Obesity is a cause of hypertension in childhood.

Since the most common cause of hypertension in children is kidney-related, the follow-up of the disease is followed by pediatric nephrologists, unlike adults. Structural anomalies and vascular problems of the kidney become more common as the age decreases, while causes such as obesity, endocrine disorders and unexplained factors (idiopathic) become prominent towards adolescence. Studies show that each unit increase in body mass index doubles the risk of hypertension. Gender is also a factor affecting the frequency of hypertension. It is more common in boys than girls.

Those with a family history of hypertension are at risk.

Fifty percent of children with hypertension have a family history of hypertension. This situation is thought to be related to genetic predisposition and environmental factors.
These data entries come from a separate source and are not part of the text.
/-! ### renewExpiry -/

@[simp] theorem Part.renewExpiry_now (s : Part) (n : Nat) : (s.renewExpiry n).now = s.now := rfl
@[simp] theorem Part.renewExpiry_inst (s : Part) (n : Nat) : (s.renewExpiry n).inst = s.inst := rfl
@[simp] theorem Part.renewExpiry_vol (s : Part) (n : Nat) : (s.renewExpiry n).vol = s.vol := rfl
@[simp] theorem Part.renewExpiry_train (s : Part) (n : Nat) : (s.renewExpiry n).train = s.train := rfl
@[simp] theorem Part.renewExpiry_det (s : Part) (n : Nat) : (s.renewExpiry n).det = s.det := rfl
@[simp] theorem Part.renewExpiry_planner (s : Part) (n : Nat) : (s.renewExpiry n).planner = s.planner := rfl
@[simp] theorem Part.renewExpiry_outlet (s : Part) (n : Nat) : (s.renewExpiry n).outlet = s.outlet := rfl
@[simp] theorem Part.renewExpiry_guard (s : Part) (n : Nat) : (s.renewExpiry n).guard = s.guard := rfl
@[simp] theorem Part.renewExpiry_bus (s : Part) (n : Nat) : (s.renewExpiry n).bus = s.bus := rfl
@[simp] theorem Part.renewExpiry_port (s : Part) (n : Nat) : (s.renewExpiry n).port = s.port := rfl
@[simp] theorem Part.renewExpiry_image (s : Part) (n : Nat) : (s.renewExpiry n).image = s.image := rfl
@[simp] theorem Part.renewExpiry_peer_phase (s : Part) (n : Nat) :
    (s.renewExpiry n).peer.phase = s.peer.phase := rfl
@[simp] theorem Part.renewExpiry_peer_syncStation (s : Part) (n : Nat) :
    (s.renewExpiry n).peer.syncStation = s.peer.syncStation := rfl
@[simp] theorem Part.renewExpiry_peer_tag (s : Part) (n : Nat) :
    (s.renewExpiry n).peer.tag = s.peer.tag := rfl
@[simp] theorem Part.renewExpiry_peer_partialTotal (s : Part) (n : Nat) :
    (s.renewExpiry n).peer.partialTotal = s.peer.partialTotal := rfl
@[simp] theorem Part.renewExpiry_peer_buffer (s : Part) (n : Nat) :
    (s.renewExpiry n).peer.buffer = s.peer.buffer := rfl
@[simp] theorem Part.renewExpiry_peer_lastOutcome (s : Part) (n : Nat) :
    (s.renewExpiry n).peer.lastOutcome = s.peer.lastOutcome := rfl
@[simp] theorem Part.renewExpiry_peer_strays (s : Part) (n : Nat) :
    (s.renewExpiry n).peer.strays = s.peer.strays := rfl
@[simp] theorem Part.renewExpiry_peer_nextStatus (s : Part) (n : Nat) :
    (s.renewExpiry n).peer.nextStatus = s.peer.nextStatus := rfl

@[simp] theorem Part.renewExpiry_cfg (s : Part) (n : Nat) : (s.renewExpiry n).cfg = s.cfg := rfl
@[simp] theorem Part.renewExpiry_running (s : Part) (n : Nat) : (s.renewExpiry n).running = s.running := rfl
In addition to a detailed disease history and examination to investigate the causes, we perform some blood and urine analyzes and an ultrasonographic examination to evaluate the kidneys.

Lifestyle change is necessary

Hypertension is a disease that can have negative effects on all organ systems, especially on the eyes, heart and vessels. For this reason, recommended lifestyle changes and treatments should be applied when diagnosed.

The treatment for the found cause or causes is planned by the physician. Regular follow-up is essential and the frequency of examination should be determined by the physician.

Basically, we have two treatment methods.

  • lifestyle change
  • Weight loss (especially for those with obesity problems)
  • Dietary change (low salt, healthy foods, avoiding fast-food diets)
  • 20-30 minutes of exercise a day (exercise such as walking, swimming, cycling should be determined by the doctor)
  • Giving up sitting still for a long time in front of the TV or computer
  • Medications for the cause, if any, should be selected by the doctor.
  • In case of any side effects, the doctor should be contacted and changes should be made if necessary.
  • Medication should be used regularly.